Steven Chown Seminar: The Changing Form of Antarctic Biodiversity

ESC 110 See map
21 Sachem St
New Haven, CT 06511

Antarctic biodiversity is much more extensive, ecologically diverse and biogeographically structured than previously thought. Understanding of how this diversity is distributed in marine and terrestrial systems, the mechanisms underlying its spatial variation, and its global significance is growing rapidly. Broadly recognizable drivers of diversity variation include energy availability and historical refugia. Within the diverse and spatially structured microbiota, unusual functional pathways, such as trace gas scavenging, are now known to be essential in carbon-poor systems. The impacts of local human activities and global environmental change pose challenges to Antarctic biodiversity and current understanding thereof despite relative isolation of the region. Life in the Antarctic and the Southern Ocean is surprisingly rich, and as much at risk from environmental change as it is elsewhere.

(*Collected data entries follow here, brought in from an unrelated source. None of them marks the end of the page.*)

-- ==== Sys2Proof/Laws/Run.lean ====
section
/-! SUPPORT. Running several steps, and the converter's turns one after the other. -/

namespace Sys2Proof.Machine

/-- A run of n + 1 steps is a step and a run of n. -/
theorem run_succ {n : Nat} {s t : State} (h : run (n + 1) s = .next t) :
    ∃ u, step s = .next u ∧ run n u = .next t := by
  rw [run] at h
  match hs : step s with
  | .next u => exact ⟨u, rfl, by simpa [hs] using h⟩
  | .fault f => cases f
  | .refused r => simp [hs] at h

/-- A step that answers, then the rest of the run. -/
theorem run_step {n : Nat} {s u : State} (h : step s = .next u) : run (n + 1) s = run n u := by
  rw [run, h]

/-- A converter's turn as a step. -/
theorem step_convTurn {s : State} {rest : List Event} (h : s.inputs = .convTurn :: rest) :
    step s = .next (convTurn (s.withInputs rest)) :=
  step_cons h

/-- The atomic pixel read, byte by byte of the framebuffer (R63, R67). -/
theorem memRead_pixel (s : State) (base : Word) (i : Nat) (r g b p : Byte) :
    memRead s.hostMem (pixelAddr base i) 4 = some [r, g, b, p] ↔
      pixelByte s base i 0 = some r ∧ pixelByte s base i 1 = some g ∧
      pixelByte s base i 2 = some b ∧ pixelByte s base i 3 = some p := by
  have e1 : ∀ a : Word, a + 1 = a + 1#32 := fun _ => rfl
  have e2 : ∀ a : Word, a + 1 + 1 = a + 2#32 := by intro a; bv_omega
  have e3 : ∀ a : Word, a + 2#32 + 1 = a + 3#32 := by intro a; bv_omega
  rw [memRead_four, e2, e3, e1]
  simp [pixelByte]

/-- A pixel all of whose bytes answer is read. -/
theorem memRead_of_answers {s : State} {base : Word} {i : Nat}
    (h : ∀ j < 4, (pixelByte s base i j).isSome = true) :
    ∃ r g b p, memRead s.hostMem (pixelAddr base i) 4 = some [r, g, b, p] := by
  obtain ⟨r, hr⟩ := Option.isSome_iff_exists.1 (h 0 (by omega))
  obtain ⟨g, hg⟩ := Option.isSome_iff_exists.1 (h 1 (by omega))
  obtain ⟨b, hb⟩ := Option.isSome_iff_exists.1 (h 2 (by omega))
  obtain ⟨p, hp⟩ := Option.isSome_iff_exists.1 (h 3 (by omega))
  exact ⟨r, g, b, p, (memRead_pixel ..).2 ⟨hr, hg, hb, hp⟩⟩

/-- A turn that converts a pixel. -/
theorem convTurn_of_read {s : State} {r g b p : Byte} (hd : pixelDue s = true) (hm : pixelRead s = some [r, g, b, p]) :
    convTurn s = (pixelDone s).withBb
      (bbWrite s.bb (destCells s.hrep (pixelX s.convIdx) (pixelY s.convIdx)) (pack r g b)) := by
  simp [convTurn, ((pixelDue_iff s).1 hd).1, hd, pixelStep, hm]

/-- From CONVERTING with k + 1 pixels left and host memory answering, k + 1 turns: never IDLE before the last, and then
IDLE with nothing but the back-buffer, the index and the events changed. -/
theorem run_convTurns (k : Nat) {s : State} {rest : List Event} (hc : s.convState = .converting)
    (hh : s.readHung = false) (hk : s.convIdx + (k + 1) = Config.srcN)
    (hi : s.inputs = List.replicate (k + 1) .convTurn ++ rest)
    (hm : ∀ i < Config.srcN, ∀ j < 4, (pixelByte s s.convBase i j).isSome = true) :
    (∀ m ≤ k, ∃ u, run m s = .next u ∧ u.convState = .converting) ∧
      ∃ t, run (k + 1) s = .next t ∧
        t = { s with inputs := rest, convState := .idle, convIdx := Config.srcN, bb := t.bb } := by
  induction k generalizing s with
  | zero =>
    obtain ⟨r, g, b, p, hr⟩ := memRead_of_answers (hm s.convIdx (by omega))
    have hs := step_convTurn (s := s) (rest := rest) (by simpa using hi)
    have hdue : pixelDue (s.withInputs rest) = true :=
      (pixelDue_iff _).2 ⟨hc, hh, show s.convIdx < _ by omega⟩
    rw [convTurn_of_read hdue hr] at hs
    refine ⟨fun m hm => ?_, _, by rw [run_step hs, run], ?_⟩
    · obtain rfl : m = 0 := by omega
      exact ⟨s, rfl, hc⟩
    · have hlast : s.convIdx + 1 = Config.srcN := by omega
      simp [pixelDone, State.withConv, State.withBb, State.withInputs, hlast]
  | succ k ih =>
    obtain ⟨r, g, b, p, hr⟩ := memRead_of_answers (hm s.convIdx (by omega))
    have hs := step_convTurn (s := s) (rest := List.replicate (k + 1) Event.convTurn ++ rest)
      (by rw [hi, List.replicate_succ, List.cons_append])
    have hdue : pixelDue (s.withInputs (List.replicate (k + 1) Event.convTurn ++ rest)) = true :=
      (pixelDue_iff _).2 ⟨hc, hh, show s.convIdx < _ by omega⟩
    rw [convTurn_of_read hdue hr] at hs
    have hmore : ¬ s.convIdx + 1 = Config.srcN := by omega
    generalize hu : (pixelDone (s.withInputs (List.replicate (k + 1) Event.convTurn ++ rest))).withBb _ = u at hs
    obtain ⟨hbefore, t, ht, hteq⟩ := ih (s := u) (by simp [← hu, pixelDone, hmore]) (by simp [← hu, pixelDone, hh])
      (by simp only [← hu, pixelDone, withBb_convIdx, withConv_convIdx, withInputs_convIdx]; omega)
      (by simp [← hu, pixelDone]) (by rw [← hu]; exact hm)
    refine ⟨fun m hm => ?_, t, by rw [run_step hs]; exact ht, ?_⟩
    · cases m with
      | zero => exact ⟨s, rfl, hc⟩
      | succ m =>
        obtain ⟨v, hv, hvc⟩ := hbefore m (by omega)
        exact ⟨v, by rw [run_step hs]; exact hv, hvc⟩
    · rw [hteq, ← hu]
      simp [pixelDone, State.withBb, State.withConv, State.withInputs]

/-- One more event of a schedule: a step of the state before it. -/
theorem stateAt_succ {schedule : Nat → Event} {s u : State} {n : Nat} (h : stateAt schedule s n = .next u) :
    stateAt schedule s (n + 1) = runEvent (schedule n) (u.withInputs []) := by
  rw [stateAt, h]
  exact step_cons rfl

end Sys2Proof.Machine
end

Steven Chown is Professor of Biological Sciences at Monash University, Melbourne, Australia. He founded and was inaugural Director of the South African National Centre of Excellence for Invasion Biology (2004-2012) and was previously Head of the School of Biological Sciences at Monash University (2013-2017). He now co-leads the Sustainable Development Strategy Group at Monash. A key part of his research concerns the biological impacts of the major global change drivers, with a substantial focus on the Antarctic and Southern Ocean. He has published widely, including some 400 scientific papers and several scientific and popular books. For many years, he has represented the Scientific Committee on Antarctic Research (SCAR) at the Antarctic Treaty Consultative Meetings. Currently he is President of SCAR, Australian Delegate to SCAR, and Chair of the National Committee for Antarctic Research of the Australian Academy of Science. Previously he was South African Delegate to SCAR and Chair of the South African National Committee for SCAR. Steven is the inaugural recipient of the Tinker-Muse Prize for Science and Policy in Antarctica. He has also received the SCAR Medal for Excellence in Antarctic Research, the South African Antarctic Gold Medal, and the Zoological Society of Southern Africa Gold Medal.